With reserve and dignity, Yelena (Carolyn Seiff) aptly plays the Jewish grandmother who perseveres through many hardships. As Sonya, Maila Miller is frenetic and seems nervous onstage. Joey Klein, as Dimitri, the xenophobic Russian boyfriend, has dreamy good looks and an appropriate slyness about him, but often appears stiff. The best performance was by Grant Morenz as the KGB informant Ivan, who is strangely presented as foppishly gay, at once outlandish and threatening.

A major problem was the tech work, which was particularly off during this performance. It was full of mistakes, which could be seen as a deliberately alienating effect, such as lights turning on and off at inappropriate moments, but more likely were ill-timed light cues. In a few moments, the sound cues seemed to be mistimed as well.

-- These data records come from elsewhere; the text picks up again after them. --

-- ==== Sys2Proof/Laws/Aisle.lean ====
section
/-! SUPPORT. `Inner` for the operations of the Passage Controller: at most three occupants stand (R124). -/

namespace Sys2Proof.Machine

variable {s t : State}

/-! ## Slots -/

theorem grantPort_inner (side : Side) (h : Inner s t) : Inner s (t.grantPort side) := by
  unfold State.grantPort
  split
  · exact onPort_inner _ _ (onClaim_inner _ h)
  · exact h

theorem judgeWaiting_inner (h : Inner s t) : Inner s t.judgeWaiting := by
  unfold State.judgeWaiting
  split
  · exact grantPort_inner _ h
  · exact h

theorem settleClaim_inner (h : Inner s t) : Inner s t.settleClaim := judgeWaiting_inner (onClaim_inner _ h)

theorem freeSlot_inner (k : SlotId) (h : Inner s t) : Inner s (t.freeSlot k) := settleClaim_inner (onClaim_inner _ h)

/-! ## Leaves -/

theorem travelTo_inner (clock : Nat) (leaf : LeafState) (h : Inner s t) :
    Inner s (t.onPassage (Passage.travelTo clock leaf)) := onPassage_inner _ id h

theorem rest_inner (leaf : LeafState) (h : Inner s t) : Inner s (t.onPassage (Passage.rest leaf)) :=
  onPassage_inner _ id h

theorem closeIfClear_inner (h : Inner s t) : Inner s t.closeIfClear := by
  unfold State.closeIfClear
  split
  · exact travelTo_inner _ _ h
  · exact h

theorem settleLeaves_inner (h : Inner s t) : Inner s t.settleLeaves := by
  unfold State.settleLeaves
  split
  · split
    · exact travelTo_inner _ _ h
    · exact h
  · split
    · exact travelTo_inner _ _ h
    · exact h
  · split
    · exact rest_inner _ h
    · exact closeIfClear_inner h
  · split
    · exact h
    · exact closeIfClear_inner (rest_inner _ h)
  · exact h
  · exact h

theorem judgeGateReset_inner (h : Inner s t) : Inner s t.judgeGateReset := by
  unfold State.judgeGateReset
  split
  · exact reply_inner _ _ _ (onPassage_inner _ id h)
  · exact h

/-! ## Credits -/

theorem lapseCredit_inner (c : Credit) (h : Inner s t) : Inner s (t.lapseCredit c) := by
  unfold State.lapseCredit
  split
  · exact lapseRequest_inner _ _ h
  · exact h

theorem removeCredit_inner (k : SlotId) (h : Inner s t) : Inner s (t.removeCredit k) :=
  freeSlot_inner _ (onPassage_inner _ (fun o => by simpa [Passage.occupantsOk, Passage.dropCredit] using o) h)

theorem recordUnused_inner (c : Credit) (reason : Option Reason) (h : Inner s t) :
    Inner s (t.recordUnused c reason) := by
  unfold State.recordUnused
  split
  · exact append_inner _ h
  · exact h

theorem clearCredit_inner (cause : ClearCause) (c : Credit) (h : Inner s t) : Inner s (t.clearCredit cause c) := by
  unfold State.clearCredit
  have h1 := recordUnused_inner c cause.reason (removeCredit_inner c.slot h)
  simp only
  split
  · exact lapseCredit_inner _ h1
  · exact h1

theorem clearCredits_inner (cause : ClearCause) (h : Inner s t) : Inner s (t.clearCredits cause) :=
  foldl_inner _ (fun _ _ => clearCredit_inner _ _) _ h

theorem addCredit_inner (k : SlotId) (d : Direction) (origin : CreditOrigin) (until_ : Nat) (h : Inner s t) :
    Inner s (t.onPassage (Passage.addCredit k d origin until_)) :=
  onPassage_inner _ (fun o => by simpa [Passage.occupantsOk, Passage.addCredit] using o) h

theorem formCredit_inner (k : SlotId) (d : Direction) (origin : CreditOrigin) (h : Inner s t) :
    Inner s (t.formCredit k d origin) := by
  unfold State.formCredit
  have h1 := addCredit_inner k d origin t.creditUntil h
  simp only
  split
  · exact clearCredits_inner _ h1
  · exact settleLeaves_inner h1

/-! ## Alarms and occupants -/

theorem alarm_inner (kind : AlarmKind) (side : Option Side) (h : Inner s t) : Inner s (t.alarm kind side) := by
  unfold State.alarm
  split
  · exact append_inner _ h
  · exact raise_inner _ (append_inner _ (onPassage_inner _ id h))

theorem advance_inner (d : Direction) (place : Option SlotId → List Occupant → List Occupant)
    (hp : ∀ k, t.passage.occupantsOk → (place k t.passage.occupants).length ≤ 3) (h : Inner s t) :
    Inner s (t.advance d place) := by
  unfold State.advance
  split
  · exact onPassage_inner _ (hp _) h
  · have h1 : Inner s (t.onPassage fun g => { g with occupants := place none g.occupants }) :=
      onPassage_inner _ (hp _) h
    simp only
    split
    · exact h1
    · exact alarm_inner _ _ h1

theorem moveToLeaf_inner (d : Direction) (p : Occupant → Bool) (h : Inner s t) :
    Inner s (t.advance d (moveToLeaf p)) :=
  advance_inner _ _ (fun _ o => by simpa [moveToLeaf, Passage.occupantsOk] using o) h

theorem enterFrom_inner (mouth : Side) (h : Inner s t) : Inner s (t.enterFrom mouth) := by
  unfold State.enterFrom
  split
  · exact alarm_inner _ _ h
  · exact advance_inner _ _ (fun _ _ => by simp [appendAtLeaf]; omega) h

theorem enterLeaf_inner (h : Inner s t) : Inner s t.enterLeaf := by
  unfold State.enterLeaf
  split
  · exact moveToLeaf_inner _ _ h
  · split
    · exact enterFrom_inner _ h
    · exact enterFrom_inner _ h
    · split
      · exact enterFrom_inner _ h
      · exact alarm_inner _ _ h
    · exact alarm_inner _ _ h

theorem complete_inner (p : Occupant → Bool) (h : Inner s t) : Inner s (t.complete p) := by
  unfold State.complete
  split
  · exact h
  · have h1 : Inner s (t.onPassage fun g => { g with occupants := dropFirst p g.occupants }) :=
      onPassage_inner _ (fun o => (dropFirst_sublist p _).length_le.trans o) h
    simp only
    split
    · exact settleLeaves_inner (removeCredit_inner _ h1)
    · exact settleClaim_inner h1

theorem settleLeafOne_inner (h : Inner s t) : Inner s t.settleLeafOne := by
  unfold State.settleLeafOne
  split
  · exact h
  · split
    · exact onPassage_inner _ (fun o => by simpa [Passage.occupantsOk] using o) h
    · split
      · exact onPassage_inner _ (fun o => by simpa [Passage.occupantsOk] using o) h
      · exact complete_inner _ h

theorem leaveMouthOne_inner (mouth : Side) (h : Inner s t) : Inner s (t.leaveMouthOne mouth) := by
  unfold State.leaveMouthOne
  split
  · exact h
  · split
    · exact moveToLeaf_inner _ _ h
    · exact complete_inner _ h

theorem enterMouth_inner (mouth : Side) (h : Inner s t) : Inner s (t.enterMouth mouth) := by
  unfold State.enterMouth
  split
  · exact onPassage_inner _ (fun o => by simpa [Passage.occupantsOk] using o) h
  · split
    · exact onPassage_inner _ (fun _ => by simp [Passage.occupantsOk]; omega) h
    · exact alarm_inner _ _ h

theorem forEachOccupant_inner (f : State → State) (hf : ∀ u, Inner s u → Inner s (f u)) (h : Inner s t) :
    Inner s (t.forEachOccupant f) := iterate_inner _ hf _ h

/-! ## Leaf fault and emergency -/

theorem leafFault_inner (travel : Travel) (h : Inner s t) : Inner s (t.leafFault travel) :=
  judgeGateReset_inner (raise_inner _ (append_inner _ (clearCredits_inner _ (onPassage_inner _ id h))))

theorem aisleEmergency_inner (h : Inner s t) : Inner s t.aisleEmergency := by
  unfold State.aisleEmergency
  have h1 := clearCredits_inner .emergency h
  simp only
  split
  · exact judgeWaiting_inner (travelTo_inner _ _ h1)
  · exact settleLeaves_inner h1

end Sys2Proof.Machine
end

The set consists of a simple wooden ramp with a small platform jutting off from either side. This unnaturalistic setting, coupled with the rhyming dialogue, the alienating effects, and the characters' ability to simply "walk" from scene to scene, covering vast distances, eras, and stories, gives the overall production a dream-like effect, where the lines between reality and fantasy are blurred.

Overall, Shoot Them in the Cornfields! is a victim of its own ambitions, and it attempts to do too much. The themes are many: memory, loss of love, Russian nationhood. There are too many plot lines to follow, and some of these are not even resolved in the script. Unanswered questions sprout like fresh stalks of corn: Exactly why does Dimitri suddenly turn on Sonya? Is he dealing drugs or involved in prostitution? Why is Ivan played as gay? What is the purpose of the two girls who begin to fondle each other in the background late in the show?

This is a challenging production that tries to tell the story of an American girl who, by retrieving her family's past, salvages her present. Like memory itself, however, the piece is a muddled thing of conflicting narratives and modes. What results is a confusing collection of assertions, images, and ideas.